UK rail travellers face more disruption as drivers set for third walkout
Rail passengers in Britain face a new wave of disruption after two unions announced plans for 24-hour stoppages in September in a long-running dispute over pay and conditions.
Train drivers’ union Aslef on Wednesday said its members would stage the third one-day walkout at 12 train operating companies on September 15 in a move that is expected to close down large parts of the network. The announcement is part of a series of stoppages by train drivers who voted for their first national strike since 1995 earlier in the summer.
Separately, the smaller Transport Salaried Staffs’ Association announced its own 24-hour strike from midday on September 26 in a dispute with nine train operating companies and infrastructure owner Network Rail.

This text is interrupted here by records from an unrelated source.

/-- Ring of every event that no other rule routes (R295), as latched (R303). -/
def State.evtRing (s : State) : Nat := fld (s.inForce A.hostCfg) 27 16

/-- Post an event to the event ring, stamped with device time. -/
def State.post (s : State) (type sub src : Nat) (payload : List Byte) : State :=
  s.postAt s.evtRing type sub src payload s.nowNs

/-- Payload of a lifecycle event (R296). -/
def lifePayload (cls units us : Nat) : List Byte :=
  leBytes 4 cls ++ leBytes 4 (units % 4294967296) ++ leBytes 4 (us % 4294967296)

/-- Post a lifecycle event (R28). Ring and VF events go where every other lifecycle event goes. -/
def State.postLife (s : State) (cls inst outcome units us : Nat) : State :=
  s.post 1 outcome inst (lifePayload cls units us)

/-! ### Registers hardware writes -/

/-- Set bits of a register by hardware (W1C and RS fields, R10). -/
def State.orReg (s : State) (a v : Nat) : State :=
  s.setReg a (s.reg a ||| BitVec.ofNat 32 v)

/-- Log in a register with a VALID bit 31: the first entry stays until VALID is cleared. -/
def State.logReg (s : State) (a v : Nat) : State :=
  if rbit (s.reg a) 31 then s else s.setReg a (BitVec.ofNat 32 (2147483648 + v))

/-- An error on the host link: reported through AER, and held in `HOST_ERR_LOG` if it is the first (R272, R301, R303). A
write to BAR2 is no failure and is logged alone (R275). -/
def State.hostErr (s : State) (kind ring fn : Nat) : State :=
  let s1 := s.logReg A.hostErrLog (kind * 2 ^ 28 + ring * 2 ^ 16 + fn)
  if kind = 5 then s1 else { s1 with io := { s1.io with aer := (fn, kind) :: s1.io.aer } }

/-- `GLOBAL_ACC_LOG` (R403). -/
def State.accErr (s : State) (kind addr : Nat) : State :=
  s.logReg A.globalAccLog (kind * 2 ^ 28 + addr / 4 % 2 ^ 24)

/-- The name of the next frame. -/
def State.freshFid (s : State) : State × Nat := ({ s with nextFid := s.nextFid + 1 }, s.nextFid)

end Sys2Proof.Machine
end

The previous strikes by train drivers have all but brought the network to a standstill but rail industry executives are confident that a TSSA strike would have a far smaller impact unless it was timed to coincide with a walkout by another union.
The RMT, which has 40,000 members including key signalling staff, has threatened to call more strikes this autumn but has yet to announce any dates.

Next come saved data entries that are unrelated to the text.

/-- Count a Blitz frame in its queue as the mesh path counts an admitted and dequeued frame (R163, R378). -/
def State.countBlitz (s : State) (b : BlitzRec) : State :=
  let q := 16 * b.eport + b.hdr.cls
  let n := b.hdr.length + 4
  (((s.count (queueCtr q 0) 1).count (queueCtr q 1) n).count (queueCtr q 2) 1).count (queueCtr q 3) n

/-- The telemetry of a Blitz frame: its flags join the frame in transmission, which a mismatch stomps; one whose
transmission has ended makes its postcard now (R163, R387). -/
def State.blitzTelem (s : State) (b : BlitzRec) (telem : Nat) (good : Bool) : State :=
  match b.done with
  | none => s.modEport b.eport (fun x => { x with tx := x.tx.map (fun t =>
      if t.fid = b.hdr.fid then { t with hdr := { t.hdr with telem := telem }
                                         stomp := if good then t.stomp else some (t.stomp.getD 4) } else t) })
  | some (ns, len, stomped) =>
    s.telemAt b.eport { fid := b.hdr.fid, cls := b.hdr.cls, startNs := ns, blitz := some []
                        hdr := { b.hdr with telem := telem }, epoch := s.book.epoch } len stomped

/-- BLITZ_RECORD_LOOKUP (R163): the frame is looked up, counted, learned and sampled; anything but bridging
it unchanged to the entry's port in the entry's class is a mismatch. -/
def execBlitzRecordLookup (sq : Nat) (ecc : Option EccErr) (s : State) : Host.Outcome State Fault Refusal :=
  gated s fun s =>
    match (s.sq sq).blitz with
    | [] => s
    | b :: bs =>
      let r := (s.modSq sq (fun q => { q with blitz := bs })).blitzLook sq b ecc
      let s2 := (r.1.countBlitz b).blitzTelem b r.2.1.telem r.2.2
      if r.2.2 then s2
      else
        let a := A.blitzAct sq b.entry
        ((s2.count (sqWord sq 11) 1).setReg a (putFld (s2.reg a) 31 31 0)).setForce a (putFld (s2.inForce a) 31 31 0)

/-- The record of a Blitz frame that still waits for its lookup keeps what the frame's transmission ended with. -/
def State.blitzEnded (s : State) (p : Nat) (t : Tx) (len : Nat) (stomped : Bool) : State :=
  let note (b : BlitzRec) : BlitzRec :=
    if b.hdr.fid = t.fid then { b with done := some (t.startNs, len, stomped) } else b
  if t.blitz.isSome then s.modSq (p / 16) (fun q => { q with blitz := q.blitz.map note }) else s

/-! ### Trailers (R390) -/

/-- HOP of a trailer appended to a frame. -/
def trailerHop (bs : List Byte) : Nat :=
  let t := bs.drop (bs.length - 16)
  if t.length = 16 ∧ beAt t 0 2 = 0xA7C1 ∧ beAt t 2 1 / 16 = 1 then min 15 (beAt t 2 1 % 16 + 1) else 0

/-- The 16 bytes of a trace trailer. -/
def trailerBytes (dev : Nat) (port : Nat) (t : Tx) (bs : List Byte) : List Byte :=
  beBytes 2 0xA7C1 ++ beBytes 1 (16 + trailerHop bs) ++ beBytes 1 (t.cls + 16 * t.hdr.colour + 64 * b2n t.ecn) ++
    beBytes 2 dev ++ beBytes 2 t.hdr.iport ++ beBytes 2 port ++ beBytes 2 (min 65535 (t.qdepth / 16)) ++
    beBytes 4 ((t.startNs % 2 ^ 32 + 2 ^ 32 - t.hdr.ingressNs % 2 ^ 32) % 2 ^ 32)

/-- Append the trailer a frame asks for, or count that it gets none (R390). -/
def State.addTrailer (s : State) (port : Nat) (t : Tx) (bs : List Byte) : State × List Byte :=
  let i := s.queueSquare port
  if !bit t.hdr.telem 1 || decide (1024 ≤ port ∧ port ≠ 1089) then (s, bs)
  else if t.blitz.isSome || port == 1089 || t.hdr.iport == 1089 || decide (s.maxFrame port - 4 < bs.length + 16) then
    (s.count (sqWord i 19) 1, bs)
  else (s.count (sqWord i 18) 1, bs ++ trailerBytes (fld (s.telemReg i 0) 15 0) port t bs)

/-! ### The end of a transmission (R158, R160, R223, R289, R377, R382) -/

/-- The bytes a frame leaves with: rewritten, marked, stamped (R160, R194, R268, R425). A frame that leaves a recirculation
port is marked there too, before its second pass (DESIGN CHOICE, unsafe, log entry 110). -/
def State.leaveBytes (s : State) (t : Tx) (bs : List Byte) : List Byte :=
  let b1 := if t.ecn then markCe t.hdr.otag bs else bs
  let b2 := match t.rw with
    | some r => rewriteNh r (s.priority t.cls) t.hdr.otag b1
    | none => b1
  if t.hdr.oneStep then oneStepSync t.stamp b2 else b2

/-- What a transmission ends with: its bytes and the cause of its stomp, if any. -/
def State.finalBytes (s : State) (e p : Nat) (t : Tx) : List Byte × Option Nat :=
  match t.blitz with
  | some bs => (bs, t.stomp)
  | none =>
    match s.frameAt p t.fid with
    | none => ([], some (t.stomp.getD 2))
    | some (_, f) =>
      let b := s.egressBytes e f
      let known := match t.stomp with | some c => some c | none => f.fault
      (s.leaveBytes t b.1, match known with | some c => some c | none => if b.2 then none else some 3)

/-- A gate has closed on a frame on the wire: each instant is judged by the lists in force at it (R223). -/
def State.overran (s : State) (p : Nat) (t : Tx) : Bool :=
  t.overrun || (!s.ungated p &&
    !(List.range (s.nowNs - t.gateFrom)).all (fun k => s.gateAt p t.cls (t.gateFrom + k)))

/-- Judge the frame in transmission up to now, before the port's lists, or device time, change; device time then is `ns`. -/
def State.judgeGates (s : State) (p ns : Nat) : State :=
  match (s.eport p).tx with
  | some t => s.modEport p (fun e => { e with tx := some { t with overrun := s.overran p t, gateFrom := ns } })
  | none => s

/-- Count a gate that closed while a frame was on the wire (R223). DEDUCED, unsafe (log entry 69). -/
def State.countOverrun (s : State) (p : Nat) (t : Tx) : State :=
  if s.overran p t then (s.countPort p 53 1).orReg (A.gateStat (p / 16) (p % 16)) (2 ^ 30) else s

/-- Where the bytes of a frame go when they have left the core. -/
def State.leavePort (s : State) (p : Nat) (t : Tx) (bs : List Byte) (stomped : Bool) : State :=
  let w : WholeFrame := { hdr := { t.hdr with length := bs.length }, bytes := bs, ctx := { eport := p, cls := t.cls }
                          epoch := t.epoch }
  if p < 1024 then
    { s with io := { s.io with wire := { port := p, bytes := bs, fcs := b2n stomped, startNs := t.startNs } :: s.io.wire } }
  else if stomped then s
  else if p < 1088 then
    let m : SecondMeta := t.hdr.second.getD { epoch := t.epoch, origPort := t.hdr.iport, cls := t.cls
                                              ingressNs := t.hdr.ingressNs }
    s.modSq (p - 1024) (fun q => { q with recirc := q.recirc ++ [{ hdr := w.hdr, bytes := bs, sm := m }] })
  else if p = 1088 then { s with host := { s.host with inbox := s.host.inbox ++ [w] } }
  else if p = 1089 then
    { s with io := { s.io with wire := { port := p, bytes := bs, fcs := 0, startNs := t.startNs } :: s.io.wire } }
  else { s with red := { s.red with inbox := s.red.inbox ++ [w] } }

/-- Report a frame's transmission to the ring or the service that waits for it (R268, R289): one that goes on to its
second pass is still under way. -/
def State.reportEnd (s : State) (p : Nat) (t : Tx) (stomped : Bool) : State :=
  let again := decide (1024 ≤ p ∧ p < 1088)
  let s1 := if again && !stomped then s
    else s.reportTx t.hdr (if stomped then 11 else 0) (if again then 0 else t.startNs % 2 ^ 32)
  if t.hdr.bc && t.hdr.built && !stomped then
    let xs := s1.time.bcStamps ++ [{ fid := t.fid, stamp := t.stamp, asym := s.ptpAsym p }]
    { s1 with time := { s1.time with
      bcStamps := xs
      bcSync := s1.time.bcSync.map (fun e => if e.2.fid = t.fid then (e.1, { e.2 with stamp := some t.stamp }) else e) } }
  else s1

/-- End the transmission at a port. DEDUCED, unsafe (log entry 65). -/
def State.endTx (s : State) (p : Nat) (t : Tx) : State :=
  let e := s.queueSquare p
  let b := s.finalBytes e p t
  let stomped := b.2.isSome
  let r := s.addTrailer p t b.1
  let s1 := r.1.modEport p (fun x => { x with tx := none })
  let s2 := s1.removeFrames (16 * p + t.cls) (fun f => f.fid == t.fid)
  let s3 := ((s2.countPort p 2 1).countPort p 3 (r.2.length + 4)).bwCount p false r.2.length
  let s4 := match b.2 with
    | some c => if c < 4 then s3.countPort p (48 + c) 1 else s3
    | none => s3
  let s5 := (s4.countOverrun p t).leavePort p t r.2 stomped
  let s6 := if p < 1024 ∨ p = 1089 then s5.telemAt p t b.1.length stomped else s5
  ((s6.blitzEnded p t b.1.length stomped).reportEnd p t stomped).moveCells e

/-- FRAME_TRANSMIT_END (R158 to R160, R223, R268, R377, R382, R387 to R390, R425). -/
def execFrameTransmitEnd (port : Nat) (s : State) : Host.Outcome State Fault Refusal :=
  gated s fun s =>
    match (s.eport port).tx with
    | some t => s.endTx port t
    | none => s

/-! ### Gate lists (R221 to R226) -/

/-- Why a gate list is not loaded (R225): 1 COUNT, 2 CYCLE, 3 ENTRY_OFF, 4 entries beyond SIZE; 0 loads. -/
def gclCode (w : BookView) (size n : Nat) : Nat :=
  let h := gclHeader w n
  if h.2.2.1 = 0 ∨ 256 < h.2.2.1 then 1
  else if h.2.1 < 1000 then 2
  else if h.2.2.2 % 8 ≠ 0 then 3
  else if size < h.2.2.2 + 8 * h.2.2.1 then 4
  else 0

/-- Start instant of a loaded list (R224). -/
def gateStart (g : GateList) (now : Nat) : Nat :=
  if now < g.base then g.base else g.base + ((now - g.base) / g.cycle + 1) * g.cycle

/-- The two lists agree in header and entries (R224). -/
def sameGates (a b : GateList) : Bool :=
  a.base == b.base && a.cycle == b.cycle && a.off == b.off && a.entries == b.entries

/-- GCL_LOAD_COMPLETE (R224, R225). -/
def execGclLoadComplete (port : Nat) (s : State) : Host.Outcome State Fault Refusal :=
  gated s fun s =>
    match (s.eport port).loadGate with
    | none => s
    | some n =>
      let w := s.book.current
      let s1 := s.modEport port (fun e => { e with loadGate := none })
      if n = 0 then ((s1.judgeGates port s.nowNs).modEport port (fun e => { e with
        gate := none, pendGate := none, gateEntry := 0 })).tagPort port
      else
        let code := gclCode w (4096 * mapSize s.book.map 9) n
        if code ≠ 0 then s1.logReg (A.egrStat (port / 16)) (port % 16 * 2 ^ 24 + code * 2 ^ 16 + n)
        else
          let g := gclRead w n
          let same := match (s.eport port).gate with | some o => sameGates o g | none => false
          ((s1.judgeGates port s.nowNs).modEport port (fun e => { e with
            pendGate := if same then none else some (g, gateStart g s.nowNs) })).tagPort port

/-- GCL_START (R224, R226): device time has reached the pending list's start. -/
def execGclStart (port : Nat) (s : State) : Host.Outcome State Fault Refusal :=
  gated s fun s =>
    match (s.eport port).pendGate with
    | some (g, st) =>
      if st ≤ s.nowNs then
        ((s.judgeGates port s.nowNs).modEport port (fun e => { e with
          gate := some g, pendGate := none, gateEntry := g.entryAt s.nowNs })).tagPort port
      else s
    | none => s

/-- GATE_ENTRY_CHANGE (R222, R226). -/
def execGateEntryChange (port : Nat) (s : State) : Host.Outcome State Fault Refusal :=
  gated s fun s =>
    match (s.eport port).gate with
    | some g => (s.modEport port (fun e => { e with gateEntry := g.entryAt s.nowNs })).tagPort port
    | none => s

/-! ### Sampling and bandwidth windows (R227, R382) -/

/-- Queues with contents or samples that a square holds. -/
def State.heldQueues (s : State) (i : Nat) : List Nat :=
  (s.queues.map (fun e => e.1)).filter (fun q => s.queueSquare (q / 16) == i)

/-- PERIOD of a square's sampling: 0 acts as 1 µs, a value above 10,000 as 10,000 (R229). -/
def State.qsampPeriod (s : State) (i : Nat) : Tick := usT (clip 1 10000 (fld (s.inForce (A.qsampCfg i)) 15 0))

The latest strikes called by Aslef and the TSSA follow a summer of disruption on the railways as workers push for pay rises to match soaring inflation.
Unions have said the action is also in part to protect their members’ jobs and working practices. But train companies and Network Rail have countered that the only way to afford significant pay rises within their budgets is through higher staff productivity.

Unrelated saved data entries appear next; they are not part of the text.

-- ==== Sys2Proof/Certificates/Slice0/Obligations.lean ====
section
/-!
DEFINITION. The statements about the block, for the provers. Each is a Prop and cites the rules of spec/ it rests on.

A statement that a command completes is made under hypotheses on the state and the operands alone, and its conclusion
says which next state `exec` answers. Where the next state is written as the state before with some parts replaced, or
with shared operations applied, that is the frame as well: everything not named is as before. What the shared operations
`post`, `faultEvent`, `count` and `completeCmd` do is said once, in statements of their own.
-/

section
open Sys2Proof Sys2Proof.Machine

/-! ### The machine as a whole -/

/-- A step takes the command at the front of the queue and runs `exec` on it with the queue's rest. -/
def Obligations.StepRunsFrontCommand : Prop :=
  (∀ (c : Instr) (rest : List Instr) (s : State), s.pending = c :: rest → step s = exec c { s with pending := rest }) ∧
  (∀ (c : Instr) (s : State), step { s with pending := c :: s.pending } = exec c s)

/-- With an empty queue one port-clock cycle passes (a choice of the model, log entry 3): nothing but the time state
changes. In reset nothing changes; a held device reset counts elapsed time; while the device runs with no adjustment
and no slew, the three counters and elapsed time advance by the cycle's length (R256, R258). -/
def Obligations.IdleStepIsOneCycle : Prop :=
  ∀ s : State, s.pending = [] →
    (s.boot.stage = 0 → step s = .next s) ∧
    (s.boot.stage = 4 → step s = .next { s with time := { s.time with
      elapsed := s.time.elapsed + Config.cycleTime s.time.cycles, cycles := s.time.cycles + 1 } }) ∧
    (s.running = true → s.time.freq = 0 → s.time.slew = 0 → step s = .next { s with time := { s.time with
      c0 := (s.time.c0 + Config.cycleTime s.time.cycles) % timeModulus
      c1 := (s.time.c1 + Config.cycleTime s.time.cycles) % timeModulus
      c2 := (s.time.c2 + Config.cycleTime s.time.cycles) % timeModulus
      elapsed := s.time.elapsed + Config.cycleTime s.time.cycles
      cycles := s.time.cycles + 1 } }) ∧
    (∃ x : TimeSt, step s = .next { s with time := x })

/-- The state after reset satisfies the invariant. -/
def Obligations.InvariantHoldsAtReset : Prop := Inv State.reset

/-- Every step keeps the invariant. -/
def Obligations.EveryStepKeepsInvariant : Prop :=
  ∀ s t : State, Inv s → step s = .next t → Inv t

/-- A command stops with a fault exactly when a rail has left its range with POR_N high and the command is not
POR_ASSERT (R415); no command is refused. No command touches the queue of waiting commands. -/
def Obligations.OnlyRailsStopTheDevice : Prop :=
  (∀ (i : Instr) (s : State),
     ((∃ f, exec i s = .fault f) ↔ (s.pins.railBad = true ∧ i ≠ .porAssert)) ∧ (∀ r, exec i s ≠ .refused r)) ∧
  (∀ (i : Instr) (s t : State), exec i s = .next t → t.pending = s.pending)

/-- While POR_N is low, or the device reset is held, only the resets' own commands, the temperature trip, a rail and
boundary scan do anything (R404, R418). Boundary scan takes the pins away from the device: what arrives at a pin has
no effect (R420). -/
def Obligations.ResetAndScanHoldTheDevice : Prop :=
  (∀ (i : Instr) (s : State), s.pins.railBad = false → s.boot.stage = 0 ∨ s.boot.stage = 4 → i.inReset = false →
     exec i s = .next s) ∧
  (∀ (i : Instr) (s : State), Up s → s.pins.scan = true → i.atPin = true → exec i s = .next s)

/-- RBC never decreases, and only ROLLBACK_CONFIRM changes it (R362); nothing changes the rest of the one-time
programmable memory: key, grade, serial number and factory bit. -/
def Obligations.RollbackCounterNeverDecreases : Prop :=
  ∀ (i : Instr) (s t : State), exec i s = .next t →
    s.nv.rbc ≤ t.nv.rbc ∧ (t.nv.rbc ≠ s.nv.rbc → ∃ c v f, i = .rollbackConfirm c v f) ∧
    t.nv.keySet = s.nv.keySet ∧ t.nv.grade = s.nv.grade ∧ t.nv.serial = s.nv.serial ∧
    t.nv.factoryBit = s.nv.factoryBit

The government controls the industry’s finances and is pushing for cost cuts to help plug a £2bn annual funding gap following a fall in ticket revenue after the pandemic.
Since the dispute began earlier in the summer, only one pay deal has been agreed when a small number of TSSA members accepted a 4 per cent rise from Network Rail. Separately, Aslef has reached pay deals with nine train companies without resorting to strike action.
Mick Whelan, Aslef’s general secretary, said there was still no pay offer on the table from train operating companies, leaving his members facing a real-terms pay cut. “We want the companies . . . to make a proper pay offer to help our members keep up with the increase in the cost of living,” he said.
Manuel Cortes, TSSA’s general secretary, blamed the government for the impasse. He called on the industry to propose a new pay offer after an “insulting” 2 per cent pay rise was rejected earlier in the summer.
The government called on unions to restart talks with the rail industry, and said strike action would be “self-defeating”.
“These reforms deliver the modernisations our rail network urgently needs, are essential to the future of rail, and will happen. Strikes will not change this,” the government said.
Transport secretary Grant Shapps has repeatedly called on unions to accept sweeping modernisation, such as more flexible shift patterns and making Sunday a regular part of the working week, in exchange for pay rises.
He has also previously called on the RMT to put a rejected pay offer from Network Rail, equivalent to a pay rise of 8 per cent over 2 years, to a member vote.
With Network Rail insisting that its offer is all it can afford, talks are deadlocked, with both industry executives and unions expecting more strikes in the autumn.
Services affected by the Aslef walkout include those operated by Avanti West Coast, Great Western Railway, LNER, Northern Trains and Transpennine Express.